Así, cada vez que nos juntamos con los pibes, alguien, inevitablemente, hace la misma pregunta: “¿Por qué nunca hay minas?”. Como se puede deducir del enunciado, estas reuniones están marcadas por la angustia frente la ausencia de mujeres. Costumbre solidificada por doce años de asistir a un colegio sólo para varones. Me gustaría culpar a esta santa institución y sus arcaicas costumbres por la ausencia de mujeres en nuestras reuniones. Pero esa no es la verdadera razón. La razón está en nosotros. Somos unos pajeros y unos hijos de puta. Martín Kohan y los formalistas rusos dirían que lo más importante está en la conjunción. Creo que tienen toda la razón. Por separado nos comportamos siempre como caballeros españoles. Juntos somos la peste.
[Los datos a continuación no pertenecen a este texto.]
-- ==== Sys2Proof/Tests/Slice0.lean ====
section
/-! SUPPORT. Small tests: what the well-formedness checks refuse, words written out from the spec's encodings, one step here and
there with the spec's own numbers, and for each statement a state and operands that meet its hypotheses. -/

namespace Sys2Proof.Tests

/-! The tests are evaluated one after another: all at once they need more threads than the memory limit of the check allows. -/
set_option Elab.async false

open Sys2Proof Sys2Proof.Machine Sys2Proof.Claims

/-! ### States -/

/-- W0: 1000h to 1FFFh, STAGE for G1, FORWARD, MERGE. W1: 2000h to 2FFFh, GUARD for privileged cycles. W2: 3000h to 3FFFh, CLOSED. W3 and
W4: 4000h to 4FFFh, both PASS. W5: 5000h to 5FFFh, STAGE for G2, which is DISABLED, with view MEMORY. -/
def windows : Vector Window 16 :=
  #v[⟨true, 0x1000, 0x1000, .stage, .any, 1, .forward, .merge⟩, ⟨true, 0x2000, 0x1000, .guard, .privilegedOnly, 0, .memory, .keep⟩,
    ⟨true, 0x3000, 0x1000, .closed, .any, 0, .memory, .keep⟩, ⟨true, 0x4000, 0x1000, .pass, .any, 0, .memory, .keep⟩,
    ⟨true, 0x4000, 0x1000, .pass, .any, 0, .memory, .keep⟩, ⟨true, 0x5000, 0x1000, .stage, .any, 2, .memory, .keep⟩,
    Window.reset, Window.reset, Window.reset, Window.reset, Window.reset, Window.reset, Window.reset, Window.reset,
    Window.reset, Window.reset]

/-- G1 collects: two entries, quota 2, triggered on C1. -/
def g1 : Group :=
  { Group.reset with state := .collecting, config := { GroupConfig.reset with channelSet := 1, quota := 2 } }

/-- An entry of G1. -/
def entry (word : Addr) (part : EntryPart) : Entry := ⟨1, word, ⟨some 1, none, none, none⟩, 0, .normal, true, 0, part⟩

/-- A part with windows, a collecting group and an open transaction. -/
def base : State :=
  { State.reset with
    decoder := ⟨windows, .pass, false⟩
    groups := State.reset.groups.set 1 g1
    queue := { Queue.reset with entries := [entry 0x1000 .collecting] }
    mgmt := ⟨.command, [], [], none, 0, none, false, true⟩ }

/-- The same with G1 at its quota. -/
def full : State := { base with queue := { base.queue with entries := [entry 0x1000 .collecting, entry 0x1004 .collecting] } }

/-- A cycle on lane 0. -/
def cyc (addr : Addr) (kind : CycleKind) (cls : CycleClass) : UCycle :=
  ⟨addr, kind, cls, ⟨true, false, false, false⟩, ⟨7, 0, 0, 0⟩⟩

/-- The same cycle with no lane. -/
def bare (c : UCycle) : UCycle := { c with lanes := ⟨false, false, false, false⟩ }

/-- G1 with its batch of two begun. -/
def g1Running : Group :=
  { g1 with
    state := .releasing, batchSize := 2, batchNumber := 1, underway := true, origin := some ⟨.pin, .channel 0, 0, ⟨0, 0⟩⟩
    firstStart := some ⟨0, 1⟩, lastStart := some ⟨0, 1⟩ }

/-- G1 running its batch of two, its first write in flight. -/
def running : State :=
  { base with
    groups := base.groups.set 1 g1Running
    queue := { base.queue with entries := [entry 0x1000 .batch, entry 0x1004 .batch] }
    engine := ⟨.running 1 false .inFlight, Vector.replicate 8 0⟩
    arbiter := ⟨.busy .engine ⟨releaseWrite (entry 0x1000 .batch), .due, 64⟩, 1, 8, 64⟩ }

/-- The same with its last write in flight. -/
def lastWrite : State := { running with queue := { running.queue with entries := [entry 0x1000 .batch] } }

/-- The same as running, with fault policy SKIP. -/
def skipping : State :=
  { running with groups := base.groups.set 1 { g1Running with config := { g1.config with faultPolicy := .skip } } }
Al primer indicio de rechazo, nos dedicamos a escupirle sistemáticamente el asado a quien tenga mejor chance con las chicas. “Edu, te llama tu novia”. “Nico, ¿les contaste de la vez que te pegaste HPV (enfermedad venérea)?” Eso cuando somos finos y no nos ponemos escatológicos. “Me cayó pesado el pollito”. A diferencia del teorema de Nash, que nos dice que cooperar maximiza las ganancias del grupo, los pibes siguen fieles el teorema de Nach. Si no gano yo, no gana nadie.